Sunday, August 26, 2018

You're Doing it Wrong: Debug

One of the last things that gets any attention in any large software project is the debug system - which is amazing because the vast majority of time spent developing a large software project is debugging. You'd think people would want to make it easier. You'd think that EVERYONE would want to make it easier. From the bean counters who are paying ridiculous sums of money for every minute of time, down to the individual contributor who knows that if they actually reported the true number of minutes that went into the product, the company would go bankrupt.

So what does a debug system do, and why does it get so little attention?

A debug system provides the tools and information necessary to identify the causes of undesired behavior. That's it, really, and what that means may vary some from project to project, but in most cases it boils down to some kind of log file that records the state of the software as it runs. Most commonly this is a human readable file (but it doesn't have to be), and is used after the fact to determine how some undesired event occurred.

Why is it so neglected? Well, people just seem to assume that they are perfect, therefore everyone else is perfect too.
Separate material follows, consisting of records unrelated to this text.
-- ==== Sys2Proof/Safety.lean ====
section
/-! DEFINITION. What claims about the block are stated in: an invariant of its states, and what commands leave alone. -/

namespace Sys2Proof

open Sys2Proof.Machine

/-- The contents of the block's memories are in canonical form (log entry 2). -/
def Canonical (s : State) : Prop := s.mem.wf = true ∧ twf 0 s.orchard = true ∧ twf 0 s.bar2 = true

/-- MOD_STATUS.STAGE names a stage (R433); from FUSES on the rails are in regulation, unless the module has halted (R421, R427); from
IMAGE on the interval counters run (R432, R446). -/
def StageOk (s : State) : Prop :=
  1 ≤ s.boot.stage ∧ s.boot.stage ≤ 10 ∧ (2 ≤ s.boot.stage → s.boot.stage ≤ 8 → s.boot.pg = true) ∧
    (3 ≤ s.boot.stage → s.boot.stage ≤ 8 → s.ctl.running = true)

/-- The invariant of the block. -/
def Inv (s : State) : Prop := Canonical s ∧ StageOk s

/-! ## What commands change -/

/-- The record (w, n) is t, of the opcode, not begun, and may run now: the module takes and runs records, and its power state lets this
one run (R80, R408). No record of the same count and opcode that outlived a reset of the host port waits at the window, whose turn would
come first (R73). -/
def Ready (op w n : Nat) (t : Taken) (s : State) : Prop :=
  s.record w n = some t ∧ s.live = true ∧ t.opcode = op ∧ t.started = false ∧ s.recordRuns op = true ∧
    ∀ o ∈ (s.win w).orphans, fld o.bytes 4 4 = n → o.opcode = op → o.started = true

/-- A record that may run, and that follows every earlier record with which it shares what it changes (R83, R253). -/
def ReadyInTurn (op w n : Nat) (t : Taken) (s : State) : Prop := Ready op w n t s ∧ s.inTurn t = true

/-- From s to t only window w has changed, to v. -/
def OnlyWindow (w : Nat) (v : Window) (s t : State) : Prop :=
  t.win w = v ∧ (∀ o, o ≠ w → t.win o = s.win o) ∧ t = { s with wins := t.wins }

/-! ## A chunk's layers -/

/-- From s to t the chunk c has run its next n layers, each to its end, and stands as x (R194). -/
def LayersRun : Nat → Chunk → State → Chunk → State → Prop
  | 0, c, s, x, t => x = c ∧ t = s
  | n + 1, c, s, x, t => ∃ es wide u,
      runSlots (s.layerIn c.model c.cap c.layer c.rows.length true) c.rows s = (.ok (es, wide), u) ∧
        LayersRun n { c with rows := es, layer := c.layer + 1 } (setChunk { c with rows := es, layer := c.layer + 1 } u) x t

/-! ## A pip's next instruction -/

/-- Pip p of pip stack k, in the RUNNING run of slot i, is to run the instruction w of operation op in the slice in progress (R140,
R144, R151). -/
def PipAt (k p op i w : Nat) (s : State) : Prop :=
  s.released = true ∧ (s.pip k).inSlice = true ∧ (s.pipUnit k p).ready = false ∧ (s.stack (stackOfPip k)).thermal ≠ 4 ∧
    iOp w = op ∧ w = tget 0 (s.pipUnit k p).store (s.pipUnit k p).pc ∧
    ∃ r, (s.pip k).runOf p = some (i, r) ∧ (s.pip k).active p = true ∧ s.inStep k p r = true

/-- No completed write to plot row of pip p still stands in the write queue: the arrays hold what was written (R65, R70). -/
def RowLanded (k p row : Nat) (s : State) : Prop := ∀ e ∈ s.mem.unlanded, e.1 / 64 ≠ plotRow k p row / 2048

/-- Every plot row that the instruction w reads and writes may be read and written: compute granules, the destination in the run's write
range (R110, R146), no row is read after the instruction has written it, and no write to a row that it reads waits in the queue. -/
def RowsFree (k p i w : Nat) (useA useB : Bool) (s : State) : Prop :=
  let d := s.pipA k p (iRd w)
  let a := s.pipA k p (iRa w)
  let b := s.pipA k p (iRb w)
  let r := tget Run.free (s.pip k).runs i
  ∀ j, j < iCount w →
    s.isCompute (plotRow k p (d + j)) = true ∧ r.wrowFirst ≤ (d + j) % 32768 ∧ (d + j) % 32768 < r.wrowFirst + r.wrowCount ∧
    (useA = true → s.isCompute (plotRow k p (a + j)) = true ∧ RowLanded k p (a + j) s ∧
      ∀ x, x < j → (d + x) % 32768 ≠ (a + j) % 32768) ∧
    (useB = true → s.isCompute (plotRow k p (b + j)) = true ∧ RowLanded k p (b + j) s ∧
      ∀ x, x < j → (d + x) % 32768 ≠ (b + j) % 32768)

/-- The step of a pip to its next instruction: its program counter, and with INC the registers used, advanced by COUNT (R138). -/
def PipMoves (k p w : Nat) (used : List Nat) (s t : State) : Prop :=
  (t.pipUnit k p).pc = ((s.pipUnit k p).pc + 1) % 256 ∧
    (∀ r, t.pipA k p r = if iInc w = true ∧ r ∈ used then (s.pipA k p r + iCount w) % 32768 else s.pipA k p r) ∧
    (t.pipUnit k p).store = (s.pipUnit k p).store ∧ (t.pipUnit k p).l = (s.pipUnit k p).l

/-- From s to t only pip p of pip stack k has changed, to v. -/
def PipBecomes (k p : Nat) (v : Pip) (s t : State) : Prop :=
  t.pipUnit k p = v ∧ (∀ h q, (h, q) ≠ (k, p) → t.pipUnit h q = s.pipUnit h q) ∧ t = { s with pips := t.pips }

/-- From s to t pip p has done the plot rows of its instruction w that still fit in the slice in progress (R140). With the last one it
moves on to its next instruction; before, it stands at the row where it stopped, and nothing else of it changes but what v says. -/
def PipAdvances (k p w : Nat) (used : List Nat) (v : Pip → Pip) (s t : State) : Prop :=
  let u := s.pipUnit k p
  let n := s.rowsNow k p w
  (t.pipUnit k p).slice = (s.pip k).sliceNo ∧
    (t.pipUnit k p).used = (if u.slice = (s.pip k).sliceNo then u.used else 0) + n ∧
    (u.row + n = iCount w → PipMoves k p w used s t ∧ (t.pipUnit k p).row = 0) ∧
    (u.row + n ≠ iCount w → t.pipUnit k p =
      { v u with row := u.row + n, slice := (t.pipUnit k p).slice, used := (t.pipUnit k p).used })

/-- From s to t the instruction w of pip p has written f of its rows A and B to its rows D, as many of them as fit in the slice, all other
bursts and everything but memory and the pip stacks stand, and the pip has moved on. -/
def RowsDone (k p w : Nat) (used : List Nat) (f : List Byte → List Byte → List Byte) (s t : State) : Prop :=
  let from_ := (s.pipUnit k p).row
  let end_ := from_ + s.rowsNow k p w
  (∀ j, from_ ≤ j → j < end_ → t.plotBytes k p (s.pipA k p (iRd w) + j) =
    f (s.plotBytes k p (s.pipA k p (iRa w) + j)) (s.plotBytes k p (s.pipA k p (iRb w) + j))) ∧
  (∀ x, (∀ j, from_ ≤ j → j < end_ → x / 64 ≠ plotRow k p (s.pipA k p (iRd w) + j) / 2048) → t.rawBurst x = s.rawBurst x) ∧
  PipAdvances k p w used id s t ∧ (∀ h q, (h, q) ≠ (k, p) → t.pipUnit h q = s.pipUnit h q) ∧
  t = { s with mem := t.mem, pips := t.pips }

/-! ## Messages and collectives of a cascade -/

/-- The message m, of a kind, is met here in one piece: it came by a port that is up, for this member or as a flood met for the first
time, in the module's group under its epoch or a later one, its seal or signature holds, and no other hand-off of its sender is partly
there (R343 to R347). -/
def Opens (m : VineMsg) (kind : Nat) (s : State) : Prop :=
  s.released = true ∧ s.vine.state ≠ 0 ∧ m.port < 12 ∧ (s.vinePort m.port).up = true ∧ m.hops ≠ 0 ∧
    ((m.dst = s.vine.member ∧ m.dst ≠ 0xFFFF) ∨
      (m.dst = 0xFFFF ∧ m.src ≠ s.vine.member ∧ s.vine.floods.contains (m.src, m.msgCtr) = false)) ∧
    m.groupId.toNat = s.vine.groupId ∧ s.vine.epoch ≤ m.epoch ∧ m.sealOk = true ∧ (signedKind kind = true ∨ 2 ≤ s.vine.state) ∧
    m.seg = 0 ∧ m.last = true ∧ ∀ x ∈ s.vine.partials, x.src ≠ m.src ∨ vcOf x.kind ≠ vcOf kind

/-- The module, in no group, is to run the COLLECT record r of operation op: its checks pass, it is the only member, and its SRC reads as
d and its DST can be written, whatever the windows and the Vine registers hold (R357). -/
def CollectsAlone (op w n : Nat) (errs : List SymErr) (r : Taken) (c : Collect) (d out : List Byte) (s : State) : Prop :=
  Ready 0x62 w n r s ∧ r.at 0x20 1 = op ∧ s.workStarts = true ∧ s.vine.state = 0 ∧ s.vine.collects = [] ∧
    firstFail (s.collectChecks r) = none ∧ c = collectOf w r s ∧ c.members = [s.vine.member] ∧ s.stoppedLine c.src c.len = none ∧
    s.closedIn c.src c.len = false ∧ s.closedIn c.dst c.written = false ∧ out = collectValue c s.press.lenLog2 [d] ∧
    ∀ v : State, v = { s with wins := v.wins, vine := { s.vine with collects := v.vine.collects } } →
      ∃ u, moduleRead (plainReader 7) c.src c.len (addErrs errs v) = ({ bytes := d, bad := none }, u) ∧ u.vine = v.vine ∧
        u.wins = v.wins ∧ u.press = v.press ∧ u.boot = v.boot ∧ u.pips = v.pips ∧
        ∀ x : State, x = { u with vine := { u.vine with collects := x.vine.collects } } →
          (writeMem 7 c.dst out x).1 = true ∧ (writeMem 7 c.dst out x).2.vine = x.vine

/-- From s to t the COLLECT c has read its SRC and written out to its DST, and its record has completed with one member and none that
failed. -/
def CollectDone (w : Nat) (errs : List SymErr) (r : Taken) (c : Collect) (out : List Byte) (s t : State) : Prop :=
  ∃ v x, v = { s with wins := v.wins, vine := { s.vine with collects := v.vine.collects } } ∧
    x.mem = (moduleRead (plainReader 7) c.src c.len (addErrs errs v)).2.mem ∧
    t.mem = (writeMem 7 c.dst out x).2.mem ∧
    t = complete w r.n (done (natLe 4 1 ++ natLe 4 0xFFFFFFFF)) { (writeMem 7 c.dst out x).2 with vine := s.vine }

end Sys2Proof
end

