/-- Pip programs are loaded, runs are held, admitted, sliced and rebuilt, and their status is read. (R112, R137, R139,
R140, R143, R144, R145, R147, R148, R151) PIP_LOAD of words that pass R139 puts them into the stores of the named pips
and of no others; PIP_RUN of a program that passes its checks holds the run on a COOL stack and ends with THERMAL_HOLD
on another; PIP_STATUS answers with the slot as it stood when the record was taken. PIP_SLICE_START admits a HELD run
whose checks pass: RUNNING, one slice counted, its write range OPEN, the slice as long as PIP_SLICE says (the rows
that fit: log entry 51); it counts a slice for every RUNNING run; without any it starts none. PIP_SLICE_END ends the
slice, a run at its SLICE_LIMIT goes to REBUILD with LIMIT_HIT, and the accesses that the slice kept waiting are
served. PIP_RUN_REBUILD of a slot in REBUILD computes the entries of its write range anew, and the slot reads
COMPLETE. -/
def Obligations.PipRecordsAndSlices : Prop :=
  ∀ (w : Fin 16) (n : U32) (src : Src) (k : Fin 8) (slot : Fin 16) (r : Taken) (s u : State),
    (Ready 0x50 w n.toNat r s → (s.pip (r.at 0x20 1)).pipsBusy (r.at 0x22 2) (r.at 0x24 2) = false →
      s.earlierPips r [0x50, 0x51] = false → ∀ d ws, readSource (r.at 0x2A 1 == 1) (r.at 0x30 8) (8 * r.at 0x28 2) src s = (.bytes d, u) →
      ws = (chunksOf 8 d).map leNat → (∀ i x, ws[i]? = some x → wordOk (r.at 0x26 1 + i) x = true) →
      ∃ v, exec (.pipLoad w n src) s = .next (complete w r.n (done []) v) ∧ v = { u with pips := v.pips } ∧
        (∀ p, r.at 0x22 2 ≤ p → p < r.at 0x22 2 + r.at 0x24 2 → v.pipUnit (r.at 0x20 1) p =
          { u.pipUnit (r.at 0x20 1) p with store := tsets 0 (u.pipUnit (r.at 0x20 1) p).store (r.at 0x26 1) ws }) ∧
        (∀ h p, (h ≠ r.at 0x20 1 ∨ p < r.at 0x22 2 ∨ r.at 0x22 2 + r.at 0x24 2 ≤ p) → v.pipUnit h p = u.pipUnit h p)) ∧
    (Ready 0x51 w n.toNat r s → s.earlierPips r [0x50] = false → firstFail (s.programChecks r) = none →
      ((s.stack (stackOfPip (r.at 0x20 1))).thermal = 0 →
        ∃ v, exec (.pipRun w n) s = .next (startRecord w r.n v) ∧ (r.at 0x21 1, runOfRecord w r) ∈ (v.pip (r.at 0x20 1)).held ∧
          (v.pip (r.at 0x20 1)).held.length = (s.pip (r.at 0x20 1)).held.length + 1 ∧
          (v.pip (r.at 0x20 1)).runs = (s.pip (r.at 0x20 1)).runs ∧ v = { s with pips := v.pips }) ∧
      ((s.stack (stackOfPip (r.at 0x20 1))).thermal ≠ 0 → exec (.pipRun w n) s =
        .next (complete w r.n { ans 0x0305 (stackOfPip (r.at 0x20 1)) with result := runResult Run.free } s))) ∧
    (Ready 0x52 w n.toNat r s → exec (.pipStatus w n) s = .next (complete w r.n (done (padTo 20 r.shown)) s)) ∧
    ((s.candidate w).opcode = 0x52 → (s.candidate w).shown =
      runResult ((s.pip ((s.candidate w).at 0x20 1)).runAt ((s.candidate w).at 0x21 1))) ∧
    (s.released = true → (s.pip k).inSlice = false → (s.stack (stackOfPip k)).thermal ≠ 4 →
      (s.stack (stackOfPip k)).powerSr = false → s.unitUp 6 k = true →
      (∀ i (x : Run), (s.pip k).held = [(i, x)] → s.admitting k = true → s.admits k x = true → s.admitChecks k i x = none →
        x.actBytes = 0 →
        ∃ t, exec (.pipSliceStart k) s = .next t ∧ tget Run.free (t.pip k).runs i =
            { x with state := 2, slices := satAdd 32 x.slices 1 } ∧
          (t.pip k).held = [] ∧ (t.pip k).inSlice = true ∧ (t.pip k).credit = s.pipEffective k ∧
          (t.pip k).sliceRows = (5 * (s.pip k).sliceCyc - 112) / 1024 ∧ (∀ b ∈ x.blocks k, (t.entryOf b).isOpen = true) ∧
          (∀ j, j < x.pipCount → (t.pipUnit k (x.pipFirst + j)).pc = x.entry ∧ (t.pipUnit k (x.pipFirst + j)).ready = false ∧
            (t.pipUnit k (x.pipFirst + j)).store = (s.pipUnit k (x.pipFirst + j)).store)) ∧
      ((s.pip k).held = [] →
        ((s.pip k).runs.any (fun e => e.2.state == 2) = true →
          ∃ t, exec (.pipSliceStart k) s = .next t ∧ (t.pip k).inSlice = true ∧ t = { s with pips := t.pips } ∧
            ∀ i, (tget Run.free (s.pip k).runs i).state = 2 → tget Run.free (t.pip k).runs i =
              { tget Run.free (s.pip k).runs i with slices := satAdd 32 (tget Run.free (s.pip k).runs i).slices 1 }) ∧
        ((s.pip k).runs.any (fun e => e.2.state == 2) = false → exec (.pipSliceStart k) s = .next s))) ∧
    (s.released = true → (s.pip k).inSlice = true →
      ∃ v, exec (.pipSliceEnd k) s = .next (riseNow (stackOfPip k) (serveWaiting v)) ∧ (v.pip k).inSlice = false ∧
        (v.pip k).refreshDue = 0 ∧ v = { s with pips := v.pips } ∧
        (∀ i x, tget Run.free (s.pip k).runs i = x → tget Run.free (v.pip k).runs i =
          if x.state = 2 ∧ x.sliceLimit ≤ x.slices then { x with state := 3, faults := setBit x.faults 3 true } else x) ∧
        (∀ a, s.host.held = [a] → s.vine.collects = [] → v.closedAt a.dpa = false →
          serveWaiting v = serveAccess a { v with host := { v.host with held := [] } })) ∧
    (∀ x, s.released = true → tget Run.free (s.pip k).runs slot = x → x.state = 3 → (s.stack (stackOfPip k)).thermal ≠ 4 →
      (s.stack (stackOfPip k)).powerSr = false →
      ∃ t, exec (.pipRunRebuild k slot) s = .next t ∧ tget Run.free (t.pip k).runs slot = { x with state := 4, replied := true } ∧
        (∀ b ∈ x.blocks k, t.entryOf b = { isOpen := false, crc := crc32c (s.blockData b) }) ∧
        (∀ b, b ∉ x.blocks k → t.entryOf b = s.entryOf b) ∧ (∀ b, t.rawBurst b = s.rawBurst b))
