theorem usePage_keeps {r0 : State} {p use key : Nat} {s : State} (h : Keeps r0 s) : Keeps r0 (usePage p use key s) :=
  keeps_mem (State_setPage_keeps h) id id id id (twf_tset _ _ _) id

theorem takePage_keeps {r0 : State} {j use key : Nat} {s : State} (hk : Keeps r0 s) : ∀ y ∈ takePage j use key s, Keeps r0 y.2 := by
  unfold takePage
  generalize List.find? _ _ = o
  have hf := State_free_keeps hk
  generalize s.free = p at hf ⊢
  cases o with
  | none => intro y hy; cases hy
  | some i =>
    obtain ⟨x, s1⟩ := p
    dsimp only
    generalize State.freePageFrom _ _ _ = pg
    intro y hy
    rw [← Option.some_inj.mp hy]
    exact usePage_keeps hf

theorem refPage_keeps {r0 : State} {p : Nat} {s : State} (h : Keeps r0 s) : Keeps r0 (refPage p s) := by
  unfold refPage
  repeat' (first
    | with_reducible assumption | with_reducible apply State_setPage_keeps | extract_lets)

theorem unrefPage_keeps {r0 : State} {p : Nat} {s : State} (h : Keeps r0 s) : Keeps r0 (unrefPage p s) := by
  unfold unrefPage
  repeat' (first
    | with_reducible assumption | with_reducible apply State_setPage_keeps | extract_lets | split)

theorem unrefPages_keeps {r0 : State} {ps : List Nat} {s : State} (h : Keeps r0 s) : Keeps r0 (unrefPages ps s) := by
  unfold unrefPages
  repeat' (first
    | with_reducible assumption | with_reducible apply unrefPage_keeps | with_reducible apply keeps_foldl | (intro; try dsimp -zeta only))

theorem giveKey_keeps {r0 : State} {tn : Nat} {s : State} (h : Keeps r0 s) : Keeps r0 (giveKey tn s) := by
  unfold giveKey
  refine keeps_ite h ?_
  generalize findBelow 1023 _ = o
  cases o with
  | none => exact h
  | some i => exact keeps_setCodec h _

theorem releaseMarked_keeps {r0 : State} {s : State} (h : Keeps r0 s) : Keeps r0 (releaseMarked s) := by
  unfold releaseMarked
  refine keeps_setCodec ?_ _
  exact keeps_mem (keeps_setSeqs h _) id id id id (fun h => twf_filter _ _ h) id

theorem readPage_keeps {r0 : State} {r : ReadBy} {p x n : Nat} {s : State} (hk : Keeps r0 s) : Keeps r0 (readPage r p x n s).2 := by
  unfold readPage
  refine keeps_foldl_snd ?_ _ hk
  intro a i ha
  exact ReadOut_andThen_keeps (moduleRead_keeps ha)

theorem writePage_keeps {r0 : State} {unit : Nat} {p : Nat} {x : Nat} {d : List Byte} {s : State} (h : Keeps r0 s) : Keeps
    r0 (writePage unit p x d s).2 := by
  unfold writePage
  repeat' (first
    | with_reducible assumption | with_reducible apply writeMem_keeps | with_reducible apply keeps_foldl_snd
    | (intro; try dsimp -zeta only) | extract_lets)

theorem copyPage_keeps {r0 : State} {m : Model} {src dst : Nat} {s : State} (hk : Keeps r0 s) : Keeps r0 (copyPage m src dst s) := by
  unfold copyPage
  refine keeps_foldl ?_ _ hk
  intro a i ha
  exact writeBurst_keeps (recallGranule_keeps (readPage_keeps ha))

theorem markShared_keeps {r0 : State} {s : State} (h : Keeps r0 s) : Keeps r0 (markShared s) := by
  unfold markShared
  repeat' (first
    | with_reducible assumption | with_reducible apply keeps_setSeqs | (intro; try dsimp -zeta only) | extract_lets)

theorem takeListPage_keeps {r0 : State} {q : Nat} {s : State} (hk : Keeps r0 s) : ∀ y ∈ takeListPage q s, Keeps r0 y := by
  unfold takeListPage
  split
  · intro y hy; cases hy; exact hk
  · intro y hy
    obtain ⟨r, hr, rfl⟩ := Option.map_eq_some_iff.mp hy
    exact State_modSeq_keeps (takePage_keeps hk r hr)

theorem placePage_keeps {r0 : State} {q : Nat} {k : Nat} {p : Nat} {s : State} (h : Keeps r0 s) : Keeps r0 (placePage q k
    p s) := by
  unfold placePage
  repeat' (first
    | with_reducible assumption | with_reducible apply State_modSeq_keeps | with_reducible apply unrefPage_keeps
    | with_reducible apply copyPage_keeps | with_reducible apply markShared_keeps | (intro; try dsimp -zeta only)
    | extract_lets | split)

theorem freeEntry_keeps {r0 : State} {q : Nat} {s : State} (h : Keeps r0 s) : Keeps r0 (freeEntry q s) := by
  unfold freeEntry
  repeat' (first
    | with_reducible assumption | with_reducible apply State_modSeq_keeps | (intro; try dsimp -zeta only) | extract_lets)

theorem releaseEntry_keeps {r0 : State} {q : Nat} {s : State} (h : Keeps r0 s) : Keeps r0 (releaseEntry q s) := by
  unfold releaseEntry
  repeat' (first
    | with_reducible assumption | with_reducible apply unrefPage_keeps | with_reducible apply unrefPages_keeps
    | with_reducible apply markShared_keeps | with_reducible apply freeEntry_keeps | extract_lets | split)

theorem releaseSeqOutput_keeps {r0 : State} {q : Nat} {s : State} (h : Keeps r0 s) : Keeps r0 (releaseSeqOutput q s) := by
  unfold releaseSeqOutput
  repeat' (first
    | with_reducible assumption | with_reducible apply State_modWin_keeps | with_reducible apply modRecord_keeps
    | with_reducible apply keeps_foldl | (intro; try dsimp -zeta only) | extract_lets | split)

theorem cancelSeq_keeps {r0 : State} {q : Nat} {s : State} (h : Keeps r0 s) : Keeps r0 (cancelSeq q s) := by
  unfold cancelSeq
  repeat' (first
    | with_reducible assumption | with_reducible apply releaseEntry_keeps | with_reducible apply releaseSeqOutput_keeps)

theorem leavePages_keeps {r0 : State} {q : Nat} {rs : List (Nat × Nat)} {s : State} (h : Keeps r0 s) : Keeps r0
    (leavePages q rs s) := by
  unfold leavePages
  exact keeps_foldl (fun _ _ h => keeps_ite (State_modSeq_keeps h) (unrefPage_keeps h)) _ h

theorem dropTrimmed_keeps {r0 : State} {q : Nat} {s : State} (hk : Keeps r0 s) : Keeps r0 (dropTrimmed q s) := by
  unfold dropTrimmed
  repeat' (first
    | with_reducible assumption | with_reducible apply keeps_setSeqs | (intro; try dsimp -zeta only) | extract_lets)

theorem trimSeq_keeps {r0 : State} {q : Nat} {length : Nat} {token : Nat} {s : State} (hk : Keeps r0 s) : Keeps r0
    (trimSeq q length token s) := by
  unfold trimSeq
  repeat' (first
    | with_reducible assumption | with_reducible apply State_modSeq_keeps | with_reducible apply markShared_keeps
    | with_reducible apply leavePages_keeps | with_reducible apply dropTrimmed_keeps | (intro; try dsimp -zeta only)
    | extract_lets)

theorem State_setCustomer_keeps {r0 : State} {s : State} {c : Nat} {v : Customer} (h : Keeps r0 s) : Keeps r0
    (State.setCustomer s c v) := by
  unfold State.setCustomer
  repeat' (first
    | with_reducible assumption | with_reducible apply keeps_setSeqs | extract_lets)

theorem noteExhausted_keeps {r0 : State} {c : Nat} {stamp : Nat} {was : Bool} {s : State} (h : Keeps r0 s) : Keeps r0
    (noteExhausted c stamp was s) := by
  unfold noteExhausted
  repeat' (first
    | with_reducible assumption | with_reducible apply keeps_setSeqs | extract_lets | split)

theorem chargeToken_keeps {r0 : State} {c : Nat} {stamp : Nat} {s : State} (h : Keeps r0 s) : Keeps r0 (chargeToken c
    stamp s) := by
  unfold chargeToken
  repeat' (first
    | with_reducible assumption | with_reducible apply State_setCustomer_keeps | with_reducible apply noteExhausted_keeps | extract_lets
    | split)

theorem applyBudget_keeps {r0 : State} {e : BoundaryEffect} {stamp : Nat} {s : State} (h : Keeps r0 s) : Keeps r0
    (applyBudget e stamp s) := by
  unfold applyBudget
  repeat' (first
    | with_reducible assumption | with_reducible apply keeps_setSeqs | with_reducible apply State_setCustomer_keeps
    | with_reducible apply noteExhausted_keeps | with_reducible apply keeps_foldl | (intro; try dsimp -zeta only)
    | extract_lets | split)

theorem commitSeq_keeps {r0 : State} {q : Nat} {token : Option Nat} {stop : Option (Nat × Nat)} {s : State} (h : Keeps r0
    s) : Keeps r0 (commitSeq q token stop s).2 := by
  unfold commitSeq
  repeat' (first
    | with_reducible assumption | with_reducible apply keeps_setSeqs | with_reducible apply State_modSeq_keeps
    | (intro; try dsimp -zeta only) | extract_lets)
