theorem maybeLand_keeps {r0 : State} {b : Nat} {s : State} (hk : Keeps r0 s) : Keeps r0 (maybeLand b s) := by
  simp only [maybeLand]
  repeat' (first
    | with_reducible assumption | with_reducible apply keeps_setMem | with_reducible apply State_free_keeps
    | exact fun x => x | (show Mem.wf _ = true; simp_all [Mem.wf, twf_tset, twf_tsets, twf_terase, twf_filter])
    | (intro; try dsimp -zeta only) | split)

theorem settleRow_keeps {r0 : State} {k : Nat} {p : Nat} {row : Nat} {s : State} (hk : Keeps r0 s) : Keeps r0 (settleRow k
    p row s) := by
  unfold settleRow
  repeat' (first
    | with_reducible assumption | with_reducible apply maybeLand_keeps | with_reducible apply keeps_foldl
    | (intro; try dsimp -zeta only))

theorem pipRead1_keeps {r0 : State} {k : Nat} {i : Nat} {p : Nat} {row : Nat} {s : State} (hk : Keeps r0 s) : Keeps r0
    (pipRead1 k i p row s).2 := by
  unfold pipRead1
  repeat' (first
    | with_reducible assumption | with_reducible apply pipFence_keeps | with_reducible apply settleRow_keeps | split)

theorem pipPut_keeps {r0 : State} {b : Nat} {d : List Byte} {s : State} (h : Keeps r0 s) : Keeps r0 (pipPut b d s) := by
  have he : ∀ {s : State} (l : List Byte), Keeps r0 s → Keeps r0 (s.setMem { s.mem with errs := tset [] s.mem.errs b l }) :=
    fun l h => keeps_mem h id (fun h => twf_tset _ _ _ h) id id id id
  have h1 := storeBurst_keeps (b := b) (d := d) h
  exact keeps_ite (he _ h1) h1

theorem pipWrite1_keeps {r0 : State} {k : Nat} {i : Nat} {p : Nat} {row : Nat} {d : List Byte} {s : State} (h : Keeps r0
    s) : Keeps r0 (pipWrite1 k i p row d s) := by
  unfold pipWrite1
  repeat' (first
    | with_reducible assumption | with_reducible apply pipFence_keeps | with_reducible apply pipPut_keeps
    | with_reducible apply keeps_foldl | (intro; try dsimp -zeta only) | extract_lets | split)

theorem rowsSpent_keeps {r0 : State} {k : Nat} {p : Nat} {n : Nat} {row : Nat} {s : State} (hk : Keeps r0 s) : Keeps r0
    (rowsSpent k p n row s) := by
  unfold rowsSpent
  repeat' (first
    | with_reducible assumption | with_reducible apply State_modPipUnit_keeps | (intro; try dsimp -zeta only)
    | extract_lets)

theorem byRows_keeps {r0 : State} {k : Nat} {p : Nat} {w : Nat} {f : Nat → State → State} {fin : State → State} {s :
    State} (hk : Keeps r0 s) (hf0 : ∀ x0 y, Keeps r0 y → Keeps r0 (f x0 y)) (hf1 : ∀ y, Keeps r0 y → Keeps r0 (fin
    y)) : Keeps r0 (byRows k p w f fin s) := by
  unfold byRows
  repeat' (first
    | with_reducible assumption | with_reducible apply hf0 | with_reducible apply hf1
    | with_reducible apply rowsSpent_keeps | with_reducible apply keeps_foldl | (intro; try dsimp -zeta only)
    | extract_lets | split)

theorem pipNext_keeps {r0 : State} {k : Nat} {p : Nat} {w : Nat} {used : List Nat} {s : State} (hk : Keeps r0 s) : Keeps
    r0 (pipNext k p w used s) := by
  unfold pipNext
  repeat' (first
    | with_reducible assumption | with_reducible apply State_modPipUnit_keeps | (intro; try dsimp -zeta only)
    | extract_lets)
Perfect people never make mistakes - they never write incorrect code, and they certainly never input bad values or click things in the wrong order. Naturally, the systems people work with are also perfect, and never fail or get viruses or suffer bad RAM or otherwise pass garbage into a program. So, since nothing can ever go wrong, there's no need to check for errors or report events that occur. Obviously, people who believe this should not lead software teams.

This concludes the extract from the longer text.